* TO DO *
When you output the entries, begin with the first line and end with the line containing "let new := rmwNew op l old", keeping each line exactly as it is.

Saved data entries
def rmwNew (op : RmwOp) (l : AtomLane) (old : Word32) : Word32 :=
  let b := l.b.setWidth 32
  match op with
  | .atom o => atomNew o old b
  | .cas => if old = l.d then b else old
  | .exch => b
  | .redm o f => redNew o f old b
  | .redc => old

/-- The lanes of a request one after another, in ascending thread (R206): the state and the return values. -/
def State.rmwLanes (s : State) (keyid : Nat) (op : RmwOp) : List AtomLane → State × List (Cell × Nat)
  | [] => (s, [])
  | l :: t =>
    let old := BitVec.ofNat 32 (leNat (s.readHome keyid l.a 4))
    let new := rmwNew op l old
    let s := s.writeLine (lineOf l.a) keyid (cellsFrom l.a (leBytes 4 new.toNat))
    let (s, r) := s.rmwLanes keyid op t
    (s, (match l.ret with
      | some c => [(c, old.toNat)]
      | none => []) ++ r)

-- Commutative ranges (R214 to R216).

/-- The range a line lies in, as a die has been told of it. -/
def State.rangeAt (s : State) (die line : Nat) : Option CommRange :=
  (s.die die).comm.find? fun r => decide (r.base ≤ 128 * line) && decide (128 * line < r.base + r.len)

/-- The range a line lies in at its home, or as the first die that has been told of it knows it. -/
def State.range (s : State) (line : Nat) : Option CommRange :=
  s.rangeAt (s.phys.homeDie (128 * line)) line <|> (List.range 8).findSome? fun d => s.rangeAt d line

def commSize : CommFmt → Nat
  | .fp32 => 4
  | .int32 => 4
  | .int64 => 8
  | .bf16 => 2

/-- The identity with which a windrow line starts. -/
def commIdentity (op : RedOp) (f : CommFmt) : Nat :=
  match op, f with
  | .add, .fp32 => 0x80000000
  | .max, .fp32 => 0xFF800000
  | .min, .fp32 => 0x7F800000
  | .add, .int32 => 0
  | .max, .int32 => 0x80000000
  | .min, .int32 => 0x7FFFFFFF
  | .add, .int64 => 0
  | .max, .int64 => 0x8000000000000000
  | .min, .int64 => 0x7FFFFFFFFFFFFFFF
  | _, .bf16 => 0x8000

/-- One step of the range's operation on an element. -/
def commOp (op : RedOp) (f : CommFmt) (a b : Nat) : Nat :=
  match f with
  | .fp32 => (redNew op .f32 (w32 a) (w32 b)).toNat
  | .int32 => (redNew op .s32 (w32 a) (w32 b)).toNat
  | .int64 =>
    let x : Word64 := BitVec.ofNat 64 a
    let y : Word64 := BitVec.ofNat 64 b
    (match op with
     | .add => x + y
     | .min => if y.toInt < x.toInt then y else x
     | .max => if x.toInt < y.toInt then y else x).toNat
  | .bf16 => bf16.add .rne a b

def chunks (n : Nat) : Nat → List Byte → List (List Byte)
  | 0, _ => []
  | k + 1, l => l.take n :: chunks n k (l.drop n)

/-- Two lines combined element by element. -/
def commCombine (r : CommRange) (a b : List Byte) : List Byte :=
  let n := (commSize r.fmt)
  ((chunks n (128 / n) a).zip (chunks n (128 / n) b)).flatMap fun p =>
    leBytes n (commOp r.op r.fmt (leNat p.1) (leNat p.2))

def identityLine (r : CommRange) : List Byte :=
  ((List.range (128 / (commSize r.fmt))).map fun _ => leBytes (commSize r.fmt) (commIdentity r.op r.fmt)).flatten

/-- Combine a partial into the home value of a line (R215, R216), written through to a replica (R324); the home has served the
context (R321). A lost home takes none. -/
def State.combineHome (s : State) (r : CommRange) (p : Partial) : State :=
  if (s.die (s.phys.homeDie (128 * p.line))).st == .lost then s else
  let bytes := cellsFrom (128 * p.line) (commCombine r (s.readHome p.keyid (128 * p.line) 128) p.data)
  let s := (s.writeLine p.line p.keyid bytes).touch p.ctx (s.phys.homeDie (128 * p.line))
  if p.repl then
    let (o, s) := s.newId
    (s.addAccess {
      aid := 0, inst := 1, die := p.die, ctx := p.ctx, loc := none, line := p.line, va := 0, page := 2, keyid := p.keyid
      slice := 0, kind := .store bytes, acq := none, rel := none, st := .replica o bytes
      refusals := 0, firstRef := 0, retryAt := 0, repl := true }).2
  else s

def Windrow.partial (w : Windrow) : Partial := ⟨w.die, w.line, w.ctx, w.keyid, w.repl, w.data⟩

/-- RECALL (R216): partials on their way first, then every windrow line, dies and slices ascending. -/
def State.recall (s : State) (line : Nat) : State :=
  match s.range line with
  | none => s
  | some r =>
    let ps := s.om.partials.filter fun p => p.line == line
    let s := ps.foldl (fun s p => s.combineHome r p) s
    let ws := (List.range 8).flatMap fun d => (List.range 48).flatMap fun sl =>
      s.om.windrows.filter fun w => w.die == d && w.slice == sl && w.line == line
    let s := ws.foldl (fun s w => s.combineHome r w.partial) s
    { s with om := { s.om with
        partials := s.om.partials.filter fun p => p.line != line
        windrows := s.om.windrows.filter fun w => w.line != line } }

/-- The windrow slice of a request (R215). -/
def windrowSlice (cluster line : Nat) : Nat := 4 * cluster + sliceOf (128 * line) % 4

/-- One RED.C reaches its windrow line, lanes in ascending thread (R215). -/
def State.redc (s : State) (a : Access) (lanes : List AtomLane) : State :=
  match s.rangeAt a.die a.line with
  | none => s
  | some r =>
    let sl := windrowSlice a.slice a.line
    let n := (commSize r.fmt)
    let hit (w : Windrow) : Bool := w.die == a.die && w.slice == sl && w.line == a.line
    let old := (s.om.windrows.find? hit).getD ⟨a.die, sl, a.line, a.ctx, a.keyid, a.repl, identityLine r⟩
    let new := lanes.foldl (fun data (l : AtomLane) =>
      let o := l.a % 128
      let x := commOp r.op r.fmt (leNat ((data.drop o).take n)) (l.b.toNat % 256 ^ n)
      data.take o ++ leBytes n x ++ data.drop (o + n)) old.data
    { s with om := { s.om with windrows := (s.om.windrows.filter fun w => !hit w) ++ [{ old with data := new }] } }

-- The gleaning log (R217 to R219).

def State.word64At (s : State) (a : Nat) : Word64 := BitVec.ofNat 64 (leNat (s.readHome 0 a 8))
def State.putWord64 (s : State) (a : Nat) (v : Word64) : State := s.writeHome 0 (cellsFrom a (leBytes 8 v.toNat))

/-- BASE and LOG2N of a control block. -/
def State.gleanBase (s : State) (ctl : Nat) : Nat := (s.word64At (ctl + 32)).toNat / 2 ^ 12 % 2 ^ 42 * 2 ^ 12
def State.gleanLog (s : State) (ctl : Nat) : Nat := (s.word64At (ctl + 32)).toNat / 2 ^ 58

/-- Whether the ring has room for an entry. -/
def State.gleanRoom (s : State) (ctl : Nat) : Bool :=
  (s.word64At ctl - s.word64At (ctl + 8)).toNat != 2 ^ s.gleanLog ctl

/-- Append one entry where the ring has room; where it has none a WRITE entry is dropped and counted. -/
def State.gleanAppend (s : State) (die kind ctx gran dies : Nat) : State :=
  let g := (s.die die).glean
  let head := s.word64At g.ctl
  if !s.gleanRoom g.ctl then
    let s := s.putWord64 (g.ctl + 16) (s.word64At (g.ctl + 16) + 1)
    s.putWord64 (g.ctl + 24) 1
  else
    let at_ := s.gleanBase g.ctl + 16 * (head.toNat % 2 ^ s.gleanLog g.ctl)
    let s := s.putWord64 at_ (BitVec.ofNat 64 (kind + gran % 2 ^ 46 * 256))
    let s := s.putWord64 (at_ + 8) (BitVec.ofNat 64 (ctx % 65536 + dies % 256 * 65536))
    let s := s.putWord64 g.ctl (head + 1)
    s.modDie die fun d => { d with glean := { d.glean with
      recent := (d.glean.recent ++ [(ctx, if kind = 0 then gran else gran + 2 ^ 46)]).drop
        (d.glean.recent.length - 63) } }

/-- A write took rule 1 of R204 (R217). -/
def State.gleanWrite (s : State) (die ctx va : Nat) : State :=
  let g := (s.die die).glean
  if !g.made || g.recent.contains (ctx, va / 256) then s
  else s.gleanAppend die 0 ctx (va / 256) (2 ^ die)

-- SWM copies (R204).

def SwmCopy.isFor (c : SwmCopy) (die line : Nat) : Bool := c.die == die && c.line == line

def State.swmCopy (s : State) (die line : Nat) : Option SwmCopy := s.om.swm.find? fun c => c.isFor die line

def State.setSwm (s : State) (c : SwmCopy) : State :=
  { s with om := { s.om with swm := (s.om.swm.filter fun x => !x.isFor c.die c.line) ++ [c] } }

def State.dropSwm (s : State) (die line : Nat) : State :=
  { s with om := { s.om with swm := s.om.swm.filter fun x => !x.isFor die line } }

/-- Bytes written into the die's copy, valid and dirty (rule 1), with their log entry. -/
def State.swmWrite (s : State) (die ctx line va keyid : Nat) (repl : Bool) (cells : List Host.Cell) : State :=
  let lineVa := va / 128 * 128
  let c := (s.swmCopy die line).getD ⟨die, line, ctx, lineVa, keyid, repl, []⟩
  let bytes := cells.foldl (fun (m : Assoc (Byte × Bool)) x => aset (x.1 % 128) (x.2, true) m) c.bytes
  (s.setSwm { c with bytes := bytes }).gleanWrite die ctx va

/-- The dirty bytes of a copy as one store into the transit set; they become clean (rule 3). Such a store has no agent and no
instruction. -/
def State.writeBack (s : State) (c : SwmCopy) : State :=
  let dirty := c.bytes.filterMap fun p => if p.2.2 then some (128 * c.line + p.1, p.2.1) else none
  if dirty.isEmpty then s
  else
    let s := s.setSwm { c with bytes := c.bytes.map fun p => (p.1, p.2.1, false) }
    (s.addAccess {
      aid := 0, inst := 0, die := c.die, ctx := c.ctx, loc := none, line := c.line, va := c.va, page := 1
      keyid := c.keyid, slice := 0, kind := .store dirty, acq := none, rel := none
      st := .transit (s.phys.homeDie (128 * c.line)), refusals := 0, firstRef := 0, retryAt := 0, repl := c.repl }).2

/-- A write-back of a copy of the die. -/
def Access.isWb (a : Access) (die : Nat) : Bool := a.aid == 0 && a.inst == 0 && a.die == die && a.loc.isNone

/-- Whether a write-back of the line from the die is on its way. -/
def State.wbPending (s : State) (die line : Nat) : Bool := s.om.accs.any fun p => p.2.isWb die && p.2.line == line

/-- Whether a write-back of some granule that was sent before identifier `upto` is on its way to be served (R204). -/
def State.wbOf (s : State) (die upto : Nat) (g : List Nat) : Bool :=
  s.om.accs.any fun p => p.2.isWb die && decide (p.1 < upto) && g.contains (p.2.line / 2) && !p.2.isServed

-- Refusal (R212, R213).

def State.homeLine (s : State) (line : Nat) : HomeLine := agetD line ⟨[], none⟩ s.om.homeq
def State.setHomeLine (s : State) (line : Nat) (h : HomeLine) : State :=
  { s with om := { s.om with homeq :=
      if h.q.isEmpty && h.resv.isNone then adel line s.om.homeq else aset line h s.om.homeq } }

/-- b_k in ns. -/
def backoffMax (k : Nat) : Nat := min (64 * 2 ^ (k - 1)) 4000

/-- One refusal: the count, the wait, and the reservation from the 16th on. -/
def State.refuse (s : State) (id : Nat) (a : Access) : State :=
  let k := a.refusals + 1
  let (ix, s) := s.freeIx
  let first := if a.refusals = 0 then s.now else a.firstRef
  let half := backoffMax k / 2
  let wait := half + Config.backoff ix % (backoffMax k - half + 1)
  let s := s.setAccess id { a with refusals := k, firstRef := first, retryAt := s.now + wait }
  if k < 16 then s
  else
    let h := s.homeLine a.line
    match h.resv with
    | some (_, t) => if first < t then s.setHomeLine a.line { h with resv := some (id, first) } else s
    | none => s.setHomeLine a.line { h with resv := some (id, first) }

/-- The holder of the reservation is served next: before every request but those of its own agent. -/
def insertHolder (s : State) (id aid : Nat) (q : List Nat) : List Nat :=
  let mine (x : Nat) : Bool := match s.access x with
    | some a => a.aid == aid
    | none => false
  let k := (q.reverse.dropWhile fun x => !mine x).length
  q.take k ++ [id] ++ q.drop k

/-- Whether the home recalls the line for a commutative load or writes it back for a BASEOP (R212): while such a load or operation is
due, a free value says. -/
def State.lineBusy (s : State) (line : Nat) : Bool × State :=
  let load := s.om.accs.any fun p => p.2.st == .issued && p.2.page == 2 && p.2.loc.isNone && p.2.line == line
  let bank := s.om.baseq.any fun q => q.2.any fun id => (s.access id).any fun a => a.line == line
  if load || bank then
    let (ix, s) := s.freeIx
    (Config.homeBusy ix, s)
  else (false, s)

/-- A request reaches its home: it joins the home line queue, or is refused. -/
def State.enterHome (s : State) (id : Nat) (a : Access) : State :=
  let (busy, s) := s.lineBusy a.line
  let h := s.homeLine a.line
  let holder := match h.resv with
    | some (x, _) => x == id
    | none => false
  if busy || 32 ≤ h.q.length || (h.resv.isSome && !holder) then s.refuse id a
  else
    let q := if holder then insertHolder s id a.aid h.q else h.q ++ [id]
    (s.setHomeLine a.line ⟨q, if holder then none else h.resv⟩).setAccess id { a with st := .queued }

/-- A request to a home on a lost die, whose ports refuse it, goes nowhere (R320); what an atomic would have returned is a free value. -/
def State.refusedAcc (s : State) (id : Nat) (a : Access) : State :=
  let (ix, s) := s.freeIx
  let rets := match a.kind with
    | .rmw _ lanes => lanes.filterMap fun l => l.ret.map fun c => (c, (Config.freeWord (Nat.pair ix l.thr)).toNat % 2 ^ 32)
    | _ => []
  (s.deliver a.aid rets).performed id

/-- Whether an access's home lies on a lost die. -/
def State.homeLost (s : State) (a : Access) : Bool :=
  let r := s.phys.region (128 * a.line)
  a.loc.isNone && (r == .hbm || r == .staging) && (s.die (s.homeOf a)).st == .lost

/-- Toward the home: the home line queue, a base-die operation queue, or a transit set (DRAIN, COMMIT). -/
def State.sendHome (s : State) (id : Nat) (a : Access) : State :=
  let home := s.homeOf a
  if s.homeLost a then s.refusedAcc id a
  else if home ≠ a.die then s.setAccess id { a with st := .transit home, refusals := 0 }
  else if a.isBank then
    let st := stackOf (128 * a.line)
    let s := { s with om := { s.om with baseq := aset st (agetD st [] s.om.baseq ++ [id]) s.om.baseq } }
    s.setAccess id { a with st := .baseq }
  else s.enterHome id a

-- DRAIN (R35).

/-- Loads, stores and atomics of one agent to one line are performed in issue order (R36): none earlier is unbound, or waits for its
COMMIT, or has not left the store buffer; RED.M does not count. -/
def State.lineTurn (s : State) (id : Nat) (a : Access) : Bool :=
  (s.earlier id a).all fun e =>
    !(sameLine e a && !e.isRedm && (e.st == .issued || e.st == .commitWait || e.st == .buffer))

/-- A store or an atomic, as R36 names them: no RED.M, RED.C, CLEAN or INVAL. -/
def Access.isPlain (a : Access) : Bool :=
  match a.kind with
  | .store _ => true
  | .sts _ _ => true
  | .rmw (.redm _ _) _ => false
  | .rmw .redc _ => false
  | .rmw _ _ => true
  | _ => false

/-- Bytes written into a core-local window, of a block or as an ended block left it; those beyond it, or of a window that is no more,
go nowhere. -/
def State.putWindow (s : State) (blk : Nat) (cells : List Host.Cell) : State :=
  match s.block blk with
  | some b => s.setBlock { b with clm := putBytes b.clm (cells.filter fun c => decide (c.1 < b.winSize)) }
  | none =>
    match aget blk s.om.gone with
    | some w => { s with om := { s.om with
        gone := aset blk { w with bytes := putBytes w.bytes (cells.filter fun c => decide (c.1 < w.size)) } s.om.gone } }
    | none => s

* SOLUTION *
def rmwNew (op : RmwOp) (l : AtomLane) (old : Word32) : Word32 :=
  let b := l.b.setWidth 32
  match op with
  | .atom o => atomNew o old b
  | .cas => if old = l.d then b else old
  | .exch => b
  | .redm o f => redNew o f old b
  | .redc => old

/-- The lanes of a request one after another, in ascending thread (R206): the state and the return values. -/
def State.rmwLanes (s : State) (keyid : Nat) (op : RmwOp) : List AtomLane → State × List (Cell × Nat)
  | [] => (s, [])
  | l :: t =>
    let old := BitVec.ofNat 32 (leNat (s.readHome keyid l.a 4))
    let new := rmwNew op l old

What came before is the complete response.